3. The Doctor is probably right that I have low blood pressure, but I like to think it was Florence’s own Stendhal Syndrome, which is much more interesting…http://en.wikipedia.org/wiki/Stendhal_syndrome
I promised in my last entry to discuss my host family, Giovanna and Piero. They are a retired couple in their late sixties/early seventies, and are the sweetest people! They’ve been hosting students for fifteen years, and host three students every year (so I suppose I’m their forty-fifth host daughter. I have a lot to live up to!) Because they hardly speak a word of English, my Italian has improved a lot since I’ve been at their house.
My room has a lot of character (i.e. a painting of Madonna and child over my bed!) and while my window does not have a gorgeous view, the view from the living room and kitchen is of rolling Tuscan hills, sprinkled with villas. (Apparently one of these villas belongs to Sting!)
I don't think I'll be able to go back to Barnard housing after this
The food is AMAZING. Everything is homemade, and there are always three or four courses. We start off with pasta or soup, then have a meat dish along with some sort of vegetable or salad, and finish with dessert (which has either been cake or clementines and chocolate.) The clementines are the most delicious I’ve ever had – five times as sweet as they are in the U.S., and never any seeds. Giovanna often gives me a clementine or two to take to school to have for una merenda, an afternoon snack. (Do I feel as if I’m in kindergarten? Yes. Do I love it? Yes.)
Dinners last about an hour to an hour and a half. We talk about American movies and actors (Giovanna’s celebrity crush is Marlon Brando, Piero’s is Sharon Stone) travel, and Italian food. Giovanna and Piero are always recommending gelaterias, telling us what Italian city we must visit on the next nice weekend, or explaining the different kinds of Italian cheese. They call us bambini (children). By the way, us refers to my housemates and I. Nicole and Michelle share the room next to mine, go to Syracuse University in Florence, and are very nice!
The neighborhood is all Italians and no tourists.
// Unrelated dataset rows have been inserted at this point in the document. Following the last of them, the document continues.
/-! ### setRing -/

@[simp] theorem setRing_cyc (r : Ring) (x : RingSt) (s : State) : (setRing r x s).cyc = s.cyc := rfl
@[simp] theorem setRing_mem (r : Ring) (x : RingSt) (s : State) : (setRing r x s).mem = s.mem := rfl
@[simp] theorem setRing_pl (r : Ring) (x : RingSt) (s : State) : (setRing r x s).pl = s.pl := rfl
@[simp] theorem setRing_coh (r : Ring) (x : RingSt) (s : State) : (setRing r x s).coh = s.coh := rfl
@[simp] theorem setRing_tp (r : Ring) (x : RingSt) (s : State) : (setRing r x s).tp = s.tp := rfl
@[simp] theorem setRing_cm (r : Ring) (x : RingSt) (s : State) : (setRing r x s).cm = s.cm := rfl
@[simp] theorem setRing_sp (r : Ring) (x : RingSt) (s : State) : (setRing r x s).sp = s.sp := rfl
@[simp] theorem setRing_ck (r : Ring) (x : RingSt) (s : State) : (setRing r x s).ck = s.ck := rfl
@[simp] theorem setRing_pwr (r : Ring) (x : RingSt) (s : State) : (setRing r x s).pwr = s.pwr := rfl
@[simp] theorem setRing_tel (r : Ring) (x : RingSt) (s : State) : (setRing r x s).tel = s.tel := rfl
@[simp] theorem setRing_sec (r : Ring) (x : RingSt) (s : State) : (setRing r x s).sec = s.sec := rfl
@[simp] theorem setRing_log (r : Ring) (x : RingSt) (s : State) : (setRing r x s).log = s.log := rfl
@[simp] theorem setRing_fd (r : Ring) (x : RingSt) (s : State) : (setRing r x s).fd = s.fd := rfl
@[simp] theorem setRing_regs (r : Ring) (x : RingSt) (s : State) : (setRing r x s).regs = s.regs := rfl
@[simp] theorem setRing_i3c (r : Ring) (x : RingSt) (s : State) : (setRing r x s).i3c = s.i3c := rfl
@[simp] theorem setRing_out (r : Ring) (x : RingSt) (s : State) : (setRing r x s).out = s.out := rfl
@[simp] theorem setRing_agenda (r : Ring) (x : RingSt) (s : State) : (setRing r x s).agenda = s.agenda := rfl
@[simp] theorem setRing_fresh (r : Ring) (x : RingSt) (s : State) : (setRing r x s).fresh = s.fresh := rfl
@[simp] theorem setRing_outbox (r : Ring) (x : RingSt) (s : State) : (setRing r x s).outbox = s.outbox := rfl
@[simp] theorem setRing_pending (r : Ring) (x : RingSt) (s : State) : (setRing r x s).pending = s.pending := rfl

/-! ### setPort -/

@[simp] theorem setPort_cyc (p : Port) (x : PortSt) (s : State) : (setPort p x s).cyc = s.cyc := rfl
@[simp] theorem setPort_mem (p : Port) (x : PortSt) (s : State) : (setPort p x s).mem = s.mem := rfl
@[simp] theorem setPort_pl (p : Port) (x : PortSt) (s : State) : (setPort p x s).pl = s.pl := rfl
@[simp] theorem setPort_coh (p : Port) (x : PortSt) (s : State) : (setPort p x s).coh = s.coh := rfl
@[simp] theorem setPort_hf (p : Port) (x : PortSt) (s : State) : (setPort p x s).hf = s.hf := rfl
@[simp] theorem setPort_cm (p : Port) (x : PortSt) (s : State) : (setPort p x s).cm = s.cm := rfl
@[simp] theorem setPort_sp (p : Port) (x : PortSt) (s : State) : (setPort p x s).sp = s.sp := rfl
@[simp] theorem setPort_ck (p : Port) (x : PortSt) (s : State) : (setPort p x s).ck = s.ck := rfl
@[simp] theorem setPort_pwr (p : Port) (x : PortSt) (s : State) : (setPort p x s).pwr = s.pwr := rfl
@[simp] theorem setPort_tel (p : Port) (x : PortSt) (s : State) : (setPort p x s).tel = s.tel := rfl
@[simp] theorem setPort_sec (p : Port) (x : PortSt) (s : State) : (setPort p x s).sec = s.sec := rfl
@[simp] theorem setPort_log (p : Port) (x : PortSt) (s : State) : (setPort p x s).log = s.log := rfl
@[simp] theorem setPort_fd (p : Port) (x : PortSt) (s : State) : (setPort p x s).fd = s.fd := rfl
@[simp] theorem setPort_regs (p : Port) (x : PortSt) (s : State) : (setPort p x s).regs = s.regs := rfl
@[simp] theorem setPort_i3c (p : Port) (x : PortSt) (s : State) : (setPort p x s).i3c = s.i3c := rfl
@[simp] theorem setPort_out (p : Port) (x : PortSt) (s : State) : (setPort p x s).out = s.out := rfl
@[simp] theorem setPort_agenda (p : Port) (x : PortSt) (s : State) : (setPort p x s).agenda = s.agenda := rfl
@[simp] theorem setPort_fresh (p : Port) (x : PortSt) (s : State) : (setPort p x s).fresh = s.fresh := rfl
@[simp] theorem setPort_outbox (p : Port) (x : PortSt) (s : State) : (setPort p x s).outbox = s.outbox := rfl
@[simp] theorem setPort_pending (p : Port) (x : PortSt) (s : State) : (setPort p x s).pending = s.pending := rfl

/-! ### tileOnly -/

@[simp] theorem tileOnly_cyc (s u : State) : (tileOnly s u).cyc = s.cyc := rfl
@[simp] theorem tileOnly_mem (s u : State) : (tileOnly s u).mem = s.mem := rfl
@[simp] theorem tileOnly_pl (s u : State) : (tileOnly s u).pl = u.pl := rfl
@[simp] theorem tileOnly_coh (s u : State) : (tileOnly s u).coh = s.coh := rfl
@[simp] theorem tileOnly_hf (s u : State) : (tileOnly s u).hf = s.hf := rfl
@[simp] theorem tileOnly_tp (s u : State) : (tileOnly s u).tp = s.tp := rfl
@[simp] theorem tileOnly_cm (s u : State) : (tileOnly s u).cm = u.cm := rfl
@[simp] theorem tileOnly_sp (s u : State) : (tileOnly s u).sp = s.sp := rfl
@[simp] theorem tileOnly_ck (s u : State) : (tileOnly s u).ck = keepCk s u := rfl
@[simp] theorem tileOnly_pwr (s u : State) : (tileOnly s u).pwr = s.pwr := rfl
@[simp] theorem tileOnly_tel (s u : State) : (tileOnly s u).tel = s.tel := rfl
@[simp] theorem tileOnly_sec (s u : State) : (tileOnly s u).sec = s.sec := rfl
@[simp] theorem tileOnly_log (s u : State) : (tileOnly s u).log = s.log := rfl
@[simp] theorem tileOnly_fd (s u : State) : (tileOnly s u).fd = s.fd := rfl
@[simp] theorem tileOnly_regs (s u : State) : (tileOnly s u).regs = u.regs := rfl
@[simp] theorem tileOnly_i3c (s u : State) : (tileOnly s u).i3c = s.i3c := rfl
@[simp] theorem tileOnly_out (s u : State) : (tileOnly s u).out = u.out := rfl
@[simp] theorem tileOnly_agenda (s u : State) : (tileOnly s u).agenda = u.agenda := rfl
@[simp] theorem tileOnly_fresh (s u : State) : (tileOnly s u).fresh = u.fresh := rfl
@[simp] theorem tileOnly_outbox (s u : State) : (tileOnly s u).outbox = u.outbox := rfl
@[simp] theorem tileOnly_pending (s u : State) : (tileOnly s u).pending = s.pending := rfl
While being near the center of the city would have been convenient, here, far away from the city center (although still in the city, not the suburbs) I can talk to shopkeepers in Italian and they will respond in Italian, which does not happen in the city center, where they often respond in English.
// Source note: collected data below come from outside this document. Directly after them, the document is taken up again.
-- ==== Sys2Proof/Tests/Slice0.lean ====
section
/-! SUPPORT. The author's own tests: ill-formed commands are refused, and concrete states meet the hypotheses of the
statements, case by case where a statement has several. -/

namespace Sys2Proof.Machine

set_option Elab.async false

/-! ## Well-formed commands, one ill-formed term for each check -/

/-- A flit of 239 payload bytes. -/
theorem test_wf_flit : Instr.wf (.nak 0
    { vc := 0, ty := 0, seq := 0, ack := 0, nak := true, crv := 0, crn := 0, tag := 0, payload := zeros 239 }) = false := by
  decide +kernel
/-- An access of 3 bytes, and one that is not aligned. -/
theorem test_wf_access : Instr.wf (.coreLoad 0 { addr := 0, bytes := 3, uncached := false, atomic := false }) = false ∧
    Instr.wf (.coreLoad 0 { addr := 4, bytes := 8, uncached := false, atomic := false }) = false := by decide +kernel
/-- A host store that leaves the 48-bit space. -/
theorem test_wf_host_store : Instr.wf (.descriptorFetch 0 [⟨2 ^ 48 - 1, [0, 0]⟩]) = false := by decide +kernel
/-- An NRU operation of two elements with one value. -/
theorem test_wf_nru : Instr.wf (.nruAdd 0 { off := 0, n := 2, data := [0], tile := 0 }) = false := by decide +kernel
/-- A command descriptor for the tests. -/
def tDesc (opc : Byte) (a0 a1 : W64) : Desc :=
  { ring := 0, opc := opc, size := 0, tag := 7, stamp := 0, flags := 0, wmk := 0, a0 := a0, a1 := a1, a2 := 0, a3 := 0,
    a4 := 0, payload := [] }
/-- A payload without a size. -/
theorem test_wf_desc : Instr.wf (.inlineWrite { tDesc 5 0 0 with payload := zeros 64 }) = false := by decide +kernel
/-- A 64-bit write at an odd word. -/
theorem test_wf_write : Instr.wf (.registerWrite false 0x2014 true 0) = false := by decide +kernel
/-- A compressed point. -/
theorem test_wf_claim : Instr.wf (.claim .doe { point := zeros 49, reqsig := false, cosign := false, dbgdrk := false, sig := [] }) =
    false := by decide +kernel
/-- A bundle of one byte more than a slot holds. -/
theorem test_wf_bundle : bundleWf (List.replicate 0x1000001 0) = false := by
  unfold bundleWf; rw [List.length_replicate]; decide +kernel

/-! ## States of the tests -/

/-- Operand fields from values and their lowest bits. -/
def tF (xs : List (Nat × Nat)) : Fields := BitVec.ofNat 56 (xs.foldl (fun a p => a + p.1 * 2 ^ p.2) 0)
/-- Tile 0 with some scalar registers set. -/
def tRegs (xs : List (Nat × W64)) : State := { State.reset with pl := { Plane.reset with sregs := xs } }
/-- A package that runs, its link up. -/
def tUp : State :=
  { State.reset with ck := { Clock.reset with inReset := false, lock := true, ready := true, bring := 10 },
                     hf := { HostFe.reset with linkUp := true } }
Yesterday I took a walk and discovered that I live a block away an amazing gelato shop, Sorriso Gelato (Sorriso, appropriately, means "smile.) While exploring the neighborhood I came across a street called “Via del Paradiso,” Street of Paradise. With a name like that, I had to investigate. The steep street is bordered by a stone wall that looks as if it is (and very well might be) Roman ruins. The street was quiet, except for the occasional old lady ambling by, (think, Strega Nona) or the sound of a rooster. The view from the top was incredible! I turned around after twenty minutes but plan to return.
The view from Via del Paradiso
A house on Via del Paradiso
Today after class I stopped with a few friends at Mehkadeh LiberiaCafe for hot chocolate so rich you needed a spoon for the pieces of dark chocolate that had sunk to the bottom. I can see this becoming an after-school tradition! (Except for the fact that it was 3 euros, or a little over $4.00 - yikes.) I ordered the Fondente, but will be returning to try the other three flavours: gianduja, orange, and mint.
Mehkadeh LiberiaCafe
Making the hot chocolate
Hot Chocolate Fondente
Ciao for now! Below are a few more pictures of what I did this week.
The Teatro della Pergola, where I saw a classical music concert last night.
The Biblioteca Laurenziana, which I visited Saturday as part of an art history tour of Firenze.